I see (good) messages like this
Mar 05, 2014 9:42:19 PM org.apache.catalina.ha.session.DeltaManager startInternal
INFO: Register manager localhost#/ to cluster element Engine with name Catalina
Mar 05, 2014 9:42:19 PM org.apache.catalina.ha.session.DeltaManager startInternal
INFO: Starting clustering manager at localhost#/
Mar 05, 2014 9:42:19 PM org.apache.catalina.ha.session.DeltaManager getAllClusterSessions
INFO: Manager [localhost#/], requesting session state from org.apache.catalina.tribes.membership.MemberImpl[tcp://{192, 168, 128, 50}:4001,{192, 168, 128, 50},4001, alive=68824148, securePort=-1, UDP Port=-1, id={123 126 89 39 96 -59 69 8 -113 79 51 122 25 108 -11 -110 }, payload={}, command={}, domain={}, ]. This operation will timeout if no session state has been received within 60 seconds.
Mar 05, 2014 9:42:20 PM org.apache.catalina.ha.session.DeltaManager waitForSendAllSessions
INFO: Manager [localhost#/]; session state send at 3/5/14 9:42 PM received in 929 ms.
Mar 05, 2014 9:42:20 PM org.apache.catalina.ha.session.JvmRouteBinderValve startInternal
INFO: JvmRouteBinderValve started
So session state dies appear to be flying around the cluster, I do nightly restarts of some of the nodes due to another issue I have with an ever growing heap (separate issue), interestingly I also see nodes leave and join the cluster, again this is good (shows the multicast is working, and also that replication should be working).

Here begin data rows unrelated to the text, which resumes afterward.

-- ==== Sys2Proof/Machine/Heat.lean ====
section
/-! DEFINITION. The 1500 ports, the hub fuse map and repairs (chapter 14); temperature sources, shutter tiers and closures (chapter 15). -/

namespace Sys2Proof.Machine

/-! ## The hub fuse map (R264 to R266) -/

def State.fuseRec (s : State) (h k : Nat) : Word := Tab.get 0 s.fuseMap (1024 * h + k)

/-- 0xFF XOR the exclusive-or of bytes 0 to 6. -/
def fuseCheck (v : Nat) : Nat := (List.range 7).foldl (fun c k => c ^^^ (v / 256 ^ k % 256)) 0xFF

def fuseType (v : Word) : Nat := v.toNat % 16

/-- A record is valid when its TYPE is 1 to 4 and its CHECK matches (R265). -/
def fuseValid (v : Word) : Bool := inRange 1 4 (fuseType v) && fuseCheck v.toNat == v.toNat / 2 ^ 56

/-- A record of the fuse map (R264). -/
structure FuseRec where
  typ : Nat
  stack : Nat
  pc : Nat
  bank : Nat
  row : Nat
  lane : Nat
  deriving DecidableEq, Repr

def fuseWord (r : FuseRec) : Word :=
  let v := r.typ + r.stack * 2 ^ 4 + r.pc * 2 ^ 6 + r.bank * 2 ^ 11 + r.row * 2 ^ 17 + r.lane * 2 ^ 35
  BitVec.ofNat 64 (v + fuseCheck v * 2 ^ 56)

def fuseFields (v : Word) : FuseRec :=
  let n := v.toNat
  { typ := bitsOf n 0 4, stack := bitsOf n 4 2, pc := bitsOf n 6 5, bank := bitsOf n 11 6, row := bitsOf n 17 18, lane := bitsOf n 35 6 }

/-- Record k is in force: valid SOFT_ROW or LANE with no later valid REVOKE that names it. -/
def State.inForce (s : State) (h k : Nat) : Bool :=
  let v := s.fuseRec h k
  fuseValid v && (fuseType v == 1 || fuseType v == 3) &&
  !(s.fuseMap.any fun x => x.1 / 1024 == h && decide (k < x.1 % 1024) && fuseValid x.2 && fuseType x.2 == 4 && bitsOf x.2.toNat 41 10 == k)

/-- Indexes of the records in force, in order. -/
def State.recordsInForce (s : State) (h : Nat) : List Nat := ((s.fuseMap.filter fun x => x.1 / 1024 == h).map fun x => x.1 % 1024).filter (s.inForce h)

def State.fuseNext (s : State) (h : Nat) : Nat := ((List.range 1024).find? fun k => s.fuseRec h k == 0).getD 1024
def State.fuseBad (s : State) (h : Nat) : Nat := (s.fuseMap.filter fun x => x.1 / 1024 == h && x.2 != 0 && !fuseValid x.2).length
def State.fuseFull (s : State) (h : Nat) : Bool := decide (1021 < (s.fuseMap.filter fun x => x.1 / 1024 == h && x.2 != 0).length)

/-- What a word blown now reads back as: itself, or where the array takes it badly its own value (free values, R265). -/
def State.blownAs (s : State) (v : Word) : Word := if Config.fuseTakes s.free then v else Config.fuseBad s.free

/-- Blow a word into the next free record. -/
def State.blowOnce (s : State) (h : Nat) (v : Word) : State :=
  { s.drawn with fuseMap := Tab.put 0 s.fuseMap (1024 * h + s.fuseNext h) (s.blownAs v) }

/-- Blow a word into the next free record and read it back; a bad one is blown again into the next free record, n times at most (R265). -/
def State.blowTries (s : State) (h : Nat) (v : Word) : Nat → State
  | 0 => s.blowOnce h v
  | n + 1 => if fuseValid (s.blownAs v) then s.blowOnce h v else (s.blowOnce h v).blowTries h v n

/-- Blow a record, unless the map is full (R265, R266). -/
def State.blow (s : State) (h : Nat) (r : FuseRec) : State :=
  if s.fuseFull h then s.flag .HUB_FUSE_STATUS_MAP_FULL h 0 0 else s.blowTries h (fuseWord r) 2

/-! ## Spares (R263) -/

/-- Kinds of repair: 1 SOFT_ROW, 2 HARD_ROW, 3 LANE, as in TYPE. -/
def spareKey (h p b kind : Nat) : Nat := ((h * 96 + p) * 64 + (if kind = 3 then 0 else b)) * 4 + kind

def State.sparesLeft (s : State) (h p b kind : Nat) : Nat :=
  match s.stackId h (stackOf p) with
  | some x => (match kind with | 1 => x.softLeft | 2 => x.hardLeft | _ => x.laneLeft) - Tab.get 0 s.spareUsed (spareKey h p b kind)
  | none => 0

def State.useSpare (s : State) (h p b kind : Nat) : State :=
  { s with spareUsed := Tab.put 0 s.spareUsed (spareKey h p b kind) (Tab.get 0 s.spareUsed (spareKey h p b kind) + 1) }

/-! ## The 1500 port (R261, R262, R271 to R275) -/

def State.setPort (s : State) (h st : Nat) (x : PortSt) : State := { s with ports := Tab.put PortSt.reset s.ports (portKey h st) x }

/-- A temperature readout is due: 20 µs since the last (R276). -/
def State.readoutDue (s : State) (h st : Nat) : Bool :=
  match (s.src (3 * h + st)).at_ with
  | some t => decide (t + Config.usTicks 20 ≤ s.now)
  | none => true

/-- The bytes of the direct-access buffer. -/
def State.shiftBytes (s : State) (h : Nat) : List Byte := (List.range 512).map fun k => Tab.get 0 s.shiftBuf (512 * h + k)

/-- Shift LEN bits of the buffer through a stack's port: what was in it goes out, what comes in replaces it. -/
def State.shiftThrough (s : State) (h st : Nat) (inp : List Byte) : State :=
  let n := s.rd .HUB_1500_DIRECT_CTRL_LEN h 0 0
  let old := leN 512 (s.shiftBytes h)
  let v := old / 2 ^ n * 2 ^ n + leN 512 inp % 2 ^ n
  let t := s.emit (.shift h st (s.shiftBytes h))
  (List.range 512).foldl (fun t k => ({ t with shiftBuf := Tab.put 0 t.shiftBuf (512 * h + k) (BitVec.ofNat 8 (v / 256 ^ k)) } : State)) t

def repairOwner (kind : Nat) : Nat := kind + 2

/-- The next user of the port (R262).  A repair gives way to a readout that is due between its operations; no operation begins during a hinge. -/
def State.portNext (s : State) (h st : Nat) (gap : Bool) : State :=
  let x := s.port h st
  let own (n : Nat) : State := s.setPort h st { x with owner := n }
  if s.hinge.step ≠ 0 then own 0
  else match x.repair with
    | some r => if gap && s.readoutDue h st then own 1 else own (repairOwner r.kind)
    | none =>
      if s.readoutDue h st then own 1
      else match x.direct with
        | some inp => (s.setPort h st { x with owner := 6, direct := none }).shiftThrough h st inp
        | none => own 0

/-- Operations of a repair before its program step or its end: entry, address load and exit of a row; load and readback of a lane. -/
def repairOps (kind : Nat) : Nat := if kind = 1 then 3 else 2

/-- Write the poison word to every sector of a row (R271). -/
def State.poisonRow (s : State) (h p b row : Nat) : State :=
  (List.range (s.rowBytes h p / 32)).foldl (fun t c => t.storePoison (sectorKey h p b row c)) s

/-- A repair's port operations and its checks have passed: what the hub records, and the end of the command. -/
def State.repairDone (s : State) (r : RepairSt) : State :=
  let h := r.q.inst.val
  let t := if r.kind = 3 then s else s.poisonRow h r.pc r.bank r.row
  let t := t.useSpare h r.pc r.bank r.kind
  let rec_ : FuseRec := { typ := r.kind, stack := stackOf r.pc, pc := r.pc % 32, bank := if r.kind = 3 then 0 else r.bank,
                          row := if r.kind = 3 then 0 else r.row, lane := if r.kind = 3 then r.lane else 0 }
  let t := if r.kind = 2 || r.persist then t.blow h rec_ else t
  t.endCmd r.q r.idx .done

/-- A refused repair or a failed training step (R271). -/
def State.repairFailed (s : State) (r : RepairSt) : State := (s.haltPc r.q.inst.val r.pc).endCmd r.q r.idx .halted

/-- Engine-run training begins on a pseudo-channel; COMPARE_DONE ends it (R226, R232). -/
def State.engineTraining (s : State) (h p : Nat) : State :=
  (s.setPc h p { s.pc h p with trnRun := some { step := 0, start := s.cyc } }).wr .PC_TRN_CTRL_BUSY h p 0 1

/-- The last operation of a repair is over: the stack has taken it or refused it (a free value). -/
def State.repairLast (s : State) (h st : Nat) (r : RepairSt) : State :=
  let t := s.drawn
  if Config.repairTaken s.free then
    if r.kind = 3 then (t.setPort h st { t.port h st with repair := some { r with left := 0 } }).engineTraining h r.pc
    else (t.setPort h st { t.port h st with repair := none }).repairDone r
  else (t.setPort h st { t.port h st with repair := none }).repairFailed r

/-- PORT_OPERATION: the operation in hand completes, and the port goes to its next user (R261, R262). -/
def State.portOperation (s : State) (h st : Nat) : State :=
  let x := s.port h st
  if x.program ∨ s.hinge.step ≠ 0 then s
  else match x.owner with
    | 6 => s.portNext h st false
    | 0 => s.portNext h st false
    | 1 => s
    | _ =>
      match x.repair with
      | none => s.portNext h st false
      | some r =>
        if (s.pc h r.pc).anyOpen ∨ r.left = 0 then s
        else if r.kind = 2 ∧ r.left = 2 then
          s.setPort h st { x with program := true, programAt := s.now, repair := some { r with left := 1 } }
        else if 1 < r.left then (s.setPort h st { x with repair := some { r with left := r.left - 1 } }).portNext h st true
        else (s.repairLast h st r).portNext h st true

Mar 05, 2014 2:30:16 AM org.apache.catalina.tribes.group.interceptors.TcpFailureDetector memberDisappeared
INFO: Verification complete. Member disappeared[org.apache.catalina.tribes.membership.MemberImpl[tcp://{192, 168, 128, 50}:4001,{192, 168, 128, 50},4001, alive=18629101, securePort=-1, UDP Port=-1, id={-2 65 10 -79 53 -75 76 52 -99 63 -90 -120 34 -89 -14 100 }, payload={}, command={66 65 66 89 45 65 76 69 88 ...(9)}, domain={}, ]]
Mar 05, 2014 2:30:16 AM org.apache.catalina.ha.tcp.SimpleTcpCluster memberDisappeared
INFO: Received member disappeared:org.apache.catalina.tribes.membership.MemberImpl[tcp://{192, 168, 128, 50}:4001,{192, 168, 128, 50},4001, alive=18629101, securePort=-1, UDP Port=-1, id={-2 65 10 -79 53 -75 76 52 -99 63 -90 -120 34 -89 -14 100 }, payload={}, command={66 65 66 89 45 65 76 69 88 ...(9)}, domain={}, ]
Mar 05, 2014 2:35:16 AM org.apache.catalina.ha.tcp.SimpleTcpCluster memberAdded
INFO: Replication member added:org.apache.catalina.tribes.membership.MemberImpl[tcp://{192, 168, 128, 50}:4001,{192, 168, 128, 50},4001, alive=1083, securePort=-1, UDP Port=-1, id={123 126 89 39 96 -59 69 8 -113 79 51 122 25 108 -11 -110 }, payload={}, command={}, domain={}, ]
So stuck now on how to proceed, to establish why at random times the replication fails, leading to cluster collapse. Could it be the size of the session?, I have a few CFCs stuffed into session scope, but perhaps when the load is high there is too many?. Things fail even with a cluster of 2 on one server, initially I had a 8 node cluster on 2 separate machines but when it failed it rolled it back to a cluster of 2 instances on the one server to see if that was stable (its not 100% which is what I need).
Any advice, points gratefully received.